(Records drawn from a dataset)
-*-*-
-- ==== Sys2Proof/Tests/Slice0.lean ====
section
/-! SUPPORT. Tests: the smoke of WellFormed, worked values of the spec, and for every statement with hypotheses a concrete state and
operands that meet them, clause by clause, with what the command then leaves. -/

open Sys2Proof Sys2Proof.Machine

namespace Sys2Proof.Tests

set_option Elab.async false

/-! ### Small states -/

/-- The state a command leaves; the reset state where it stops. -/
def after (o : Host.Outcome State Fault Refusal) : State :=
  match o with
  | .next s => s
  | _ => State.reset

/-- The code of the last reply made. -/
def replied (o : Host.Outcome State Fault Refusal) : Option ReplyCode :=
  ((after o).svp.buffer.getLast?.bind (·.reply)).map (·.2.code)

/-- The data of the last reply made. -/
def data (o : Host.Outcome State Fault Refusal) : Option ReplyData :=
  ((after o).svp.buffer.getLast?.bind (·.reply)).map (·.2.data)

/-- The reports a command left in the queue. -/
def reports (o : Host.Outcome State Fault Refusal) : List Report := (after o).svp.reports.map (·.report)

/-- The state after reset, RUNNING. -/
def running : State := { State.reset with svp := { State.reset.svp with mode := .running } }

def typeA : TypeRec :=
  { cls := .lengthRadius, adjustable := false, nominalLength := 1800000, nominalRadius := 250000, lengthBand := ⟨-100, 100⟩,
    radiusBand := ⟨-50, 50⟩, adjustBand := none, runoutLimit := 80, expansion := 1150, adapter := 2, lifeUnit := .seconds,
    budget := 5400, warnLevel := 100, governed := .length, regrindStep := 500, regrindLimit := 2, keepOnReturn := true,
    autoPrefetch := false, autoReplace := false, home := none, held := false }

def tool (c : Custody) (l : Location) : InstRec :=
  { type := 5, custody := c, loc := l
    meas := some { length := 1800010, radius := 250010, runout := 20, time := ⟨1000, 0⟩, head := .a, thermalLimited := false }
    generation := 3, life := 4000, warned := false, spent := false, marks := 0, link := none, qcause := none, owed := false
    last := none }

/-- RUNNING with type 5 and instance 7 of it. -/
def hall (r : InstRec) : State := (running.setType 5 typeA).setTool 7 r

/-- The same in LOADING. -/
def store (r : InstRec) : State := (State.reset.setType 5 typeA).setTool 7 r

/-- The same part, so many ticks after power-on. -/
def clockAt (n : Nat) (s : State) : State := { s with hck := { s.hck with tick := n } }

/-- A command frame may carry at most 250 bytes of body: one byte more. -/
def long : List Byte := List.replicate 251 0

/-! ### WellFormed refuses an ill-formed command of each kind -/

theorem smoke_body_too_long : [Instr.loadType 9 long, .unknownKindFrame 0x7F 9 long, .issue 9 long, .readPort 9 long].all
    (fun c => !c.wf) = true := by decide +kernel

theorem smoke_cabinet_off : [Instr.scanInterval 0, .pocketCount 13 5, .learnMeasurement 0 5, .latePickEnd 13 1].all
    (fun c => !c.wf) = true := by decide +kernel

theorem smoke_pocket_off : [Instr.latePickEnd 1 0, .latePickEnd 12 65].all (fun c => !c.wf) = true := by decide +kernel

theorem smoke_request_off : [Instr.pickTimeout 0, .pickTimeout 256].all (fun c => !c.wf) = true := by decide +kernel

theorem smoke_tool_off : [Instr.putawayTimeout 0, .putawayTimeout 2049].all (fun c => !c.wf) = true := by decide +kernel

theorem smoke_broadcast_off : [Instr.broadcastExpiry 0, .broadcastExpiry 256].all (fun c => !c.wf) = true := by decide +kernel

theorem smoke_station_off : [Instr.stationBlock 0 [], .linkSilence 33, .blockPeriod 0, .acquireTimeout 33, .outstandingTimeout 0,
    .echoHeldTimeout 33, .handoffTimeout 0, .holdOffExpiry 33].all (fun c => !c.wf) = true := by decide +kernel

theorem smoke_well_formed : [Instr.loadType 9 (List.replicate 250 0), .scanInterval 12, .latePickEnd 1 64, .pickTimeout 255,
    .putawayTimeout 2048, .broadcastExpiry 1, .stationBlock 32 [], .hallSecond].all Instr.wf = true := by decide +kernel

/-! ### Chapter 1 -/

/-- The body of a type record, byte by byte from 11.3. -/
theorem test_type_record_bytes : typeFields
    [0x00, 0x05, 0x01, 0x04, 0x1B, 0x77, 0x40, 0x03, 0xD0, 0x90, 0xFF, 0x9C, 0x00, 0x64, 0xFF, 0xCE, 0x00, 0x32, 0, 0, 0, 0,
     0x00, 0x50, 0x04, 0x7E, 0x02, 0x00, 0x00, 0x15, 0x18, 0x00, 0x64, 0x00, 0x01, 0xF4, 0x02, 0x00] = some typeA := by
  decide +kernel

theorem witness_LoadType_refused :
    State.reset.takesNow 0x01 9 (typeBytes 513 typeA) = true ∧
    (¬ ∃ r, typeFields (typeBytes 513 typeA) = some r ∧ 1 ≤ fieldAt (typeBytes 513 typeA) 0 2 ∧
      fieldAt (typeBytes 513 typeA) 0 2 ≤ 512) ∧
    replied (exec (.loadType 9 (typeBytes 513 typeA)) State.reset) = some .range ∧
    replied (exec (.loadType 9 (typeBytes 5 { typeA with budget := 4000001 })) State.reset) = some .range := by
  refine ⟨by decide +kernel, ?_, by decide +kernel, by decide +kernel⟩
  rintro ⟨r, -, -, h⟩
  revert h
  decide +kernel

theorem witness_LoadType_fills :
    State.reset.takesNow 0x01 9 (typeBytes 512 typeA) = true ∧ typeFields (typeBytes 512 typeA) = some typeA ∧
    typeNo (fieldAt (typeBytes 512 typeA) 0 2) = true ∧ typeA.inRange = true ∧
    State.reset.type (fieldAt (typeBytes 512 typeA) 0 2) = none ∧
    (after (exec (.loadType 9 (typeBytes 512 typeA)) State.reset)).type 512 = some typeA := by decide +kernel

def typeHits : TypeRec := { typeA with lifeUnit := .hits }
def typeShort : TypeRec := { typeA with budget := 3000 }

theorem witness_LoadType_replaces :
    (let b := typeBytes 5 typeHits
     let s := store (tool .staged .bench)
     s.takesNow 0x01 9 b = true ∧ typeFields b = some typeHits ∧ typeNo (fieldAt b 0 2) = true ∧ typeHits.inRange = true ∧
     s.type (fieldAt b 0 2) = some typeA ∧ typeHits.lifeUnit ≠ typeA.lifeUnit ∧ (∃ e ∈ s.trg.insts, e.2.type = fieldAt b 0 2) ∧
     replied (exec (.loadType 9 b) s) = some .state) ∧
    (let b := typeBytes 5 typeShort
     let s := store { tool .staged .bench with marks := 2 }
     s.takesNow 0x01 9 b = true ∧ typeFields b = some typeShort ∧ typeShort.inRange = true ∧
     s.type (fieldAt b 0 2) = some typeA ∧
     ¬ ((typeShort.lifeUnit ≠ typeA.lifeUnit ∧ ∃ e ∈ s.trg.insts, e.2.type = fieldAt b 0 2) ∨
        (∃ e ∈ s.trg.insts, e.2.type = fieldAt b 0 2 ∧ typeShort.regrindLimit < e.2.marks)) ∧
     ((after (exec (.loadType 9 b) s)).tool 7).map (·.life) = some 3000) := by decide +kernel

theorem witness_DeleteType :
    (State.reset.takesNow 0x02 9 [2, 1] = true ∧ ¬ (1 ≤ fieldAt [2, 1] 0 2 ∧ fieldAt [2, 1] 0 2 ≤ 512) ∧
      replied (exec (.deleteType 9 [2, 1]) State.reset) = some .range) ∧
    (State.reset.type (fieldAt [2, 0] 0 2) = none ∧ replied (exec (.deleteType 9 [2, 0]) State.reset) = some .noSuch) ∧
    (let s := State.reset.setType 5 { typeA with held := true }
     s.type (fieldAt [0, 5] 0 2) = some { typeA with held := true } ∧
      replied (exec (.deleteType 9 [0, 5]) s) = some .held) ∧
    (let s := store (tool .retired .nowhere)
     s.takesNow 0x02 9 [0, 5] = true ∧ s.type (fieldAt [0, 5] 0 2) = some typeA ∧
      (∃ e ∈ s.trg.insts, e.2.type = fieldAt [0, 5] 0 2) ∧ replied (exec (.deleteType 9 [0, 5]) s) = some .state) ∧
    (let s := State.reset.setType 5 typeA
     s.takesNow 0x02 9 [0, 5] = true ∧ s.type (fieldAt [0, 5] 0 2) = some typeA ∧
      ¬ ((∃ e ∈ s.trg.insts, e.2.type = fieldAt [0, 5] 0 2) ∨ (∃ q ∈ s.isc.queue, q.type = fieldAt [0, 5] 0 2)) ∧
      (after (exec (.deleteType 9 [0, 5]) s)).type 5 = none) := by decide +kernel

theorem witness_ListInstances :
    let s := (hall (tool .staged .bench)).setTool 2048 (tool .issued .toBench)
    let b : List Byte := [0, 5, 0, 0x04, 0, 0]
    s.takesNow 0x0F 9 b = true ∧ tableSorted s.trg.insts = true ∧ (fieldAt b 0 2 ≤ 512 ∧ (s.type (fieldAt b 0 2)).isSome = true) ∧
    fieldAt b 4 2 ≤ 2048 ∧ fieldAt b 2 2 % 8192 ≠ 0 ∧ data (exec (.listInstances 9 b) s) = some (.instList [7] false) ∧
    [[2, 1, 0, 4, 0, 0], [0, 5, 0, 4, 8, 1], [0, 5, 0, 0, 0, 0]].all (fun b => s.takesNow 0x0F 9 b &&
      (replied (exec (.listInstances 9 b) s) == some .range)) = true ∧
    s.takesNow 0x0F 9 [2, 0, 0, 4, 8, 0] = true ∧ s.type (fieldAt [2, 0, 0, 4, 8, 0] 0 2) = none ∧
    replied (exec (.listInstances 9 [2, 0, 0, 4, 8, 0]) s) = some .noSuch := by
  decide +kernel

/-- 101 instances match: the list holds 100, and more is yes (R26). -/
theorem witness_ListInstances_more :
    let s := { running with trg := { running.trg with insts := (List.range 101).map (fun k => (k + 1, tool .staged .bench)) } }
    let b : List Byte := [0, 0, 0, 4, 0, 0]
    s.takesNow 0x0F 9 b = true ∧ tableSorted s.trg.insts = true ∧
    data (exec (.listInstances 9 b) s) = some (.instList ((List.range 100).map (· + 1)) true) := by decide +kernel

theorem witness_Register :
    (let s := State.reset.setType 512 typeA
     let b : List Byte := [8, 0, 2, 0, 3, 2, 0x00, 0x15, 0x18]
     s.takesNow 0x08 9 b = true ∧ fieldAt b 0 2 = 2048 ∧ fieldAt b 2 2 = 512 ∧ s.type 512 = some typeA ∧ s.tool 2048 = none ∧
      fieldAt b 5 1 = typeA.regrindLimit ∧ fieldAt b 6 3 = typeA.budget ∧
      ((after (exec (.register 9 b) s)).tool 2048).map (fun r => (r.custody, r.loc, r.life, r.marks)) =
        some (.unmeasured, .bench, 5400, 2)) ∧
    replied (exec (.register 9 [8, 1, 2, 0, 0, 0, 0, 0, 0]) State.reset) = some .range ∧
    replied (exec (.register 9 [8, 0, 2, 0, 0, 0, 0, 0, 0]) State.reset) = some .noSuch ∧
    (let s := store (tool .staged .bench)
     replied (exec (.register 9 [0, 7, 0, 5, 0, 0, 0, 0, 0]) s) = some .state ∧
     replied (exec (.register 9 [0, 8, 0, 5, 1, 3, 0, 0, 0]) s) = some .limit ∧
     replied (exec (.register 9 [0, 8, 0, 5, 2, 0, 0x00, 0x15, 0x19]) s) = some .range) := by decide +kernel

def seated : InstRec := tool .ready (.pocket 12 64)

/-- Cabinet 12, pocket 64 sensing and EMPTY. -/
def sensingPocket : Pocket :=
  { zone := .stock, enabled := true, state := .empty, tool := none, mark := none, baseline := some 8000, presentBound := some 5600,
    absentBound := some 7200, lastCount := none, sensed := .absent, run := 0 }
-*-*-
◆ **What you will do**
Begin at the first line of the records above and restate each line word for word, stopping after the line with "def typeA : TypeRec".

◆ **The completed task**
-- ==== Sys2Proof/Tests/Slice0.lean ====
section
/-! SUPPORT. Tests: the smoke of WellFormed, worked values of the spec, and for every statement with hypotheses a concrete state and
operands that meet them, clause by clause, with what the command then leaves. -/

open Sys2Proof Sys2Proof.Machine

namespace Sys2Proof.Tests

set_option Elab.async false

/-! ### Small states -/

/-- The state a command leaves; the reset state where it stops. -/
def after (o : Host.Outcome State Fault Refusal) : State :=
  match o with
  | .next s => s
  | _ => State.reset

/-- The code of the last reply made. -/
def replied (o : Host.Outcome State Fault Refusal) : Option ReplyCode :=
  ((after o).svp.buffer.getLast?.bind (·.reply)).map (·.2.code)

/-- The data of the last reply made. -/
def data (o : Host.Outcome State Fault Refusal) : Option ReplyData :=
  ((after o).svp.buffer.getLast?.bind (·.reply)).map (·.2.data)

/-- The reports a command left in the queue. -/
def reports (o : Host.Outcome State Fault Refusal) : List Report := (after o).svp.reports.map (·.report)

/-- The state after reset, RUNNING. -/
def running : State := { State.reset with svp := { State.reset.svp with mode := .running } }

def typeA : TypeRec :=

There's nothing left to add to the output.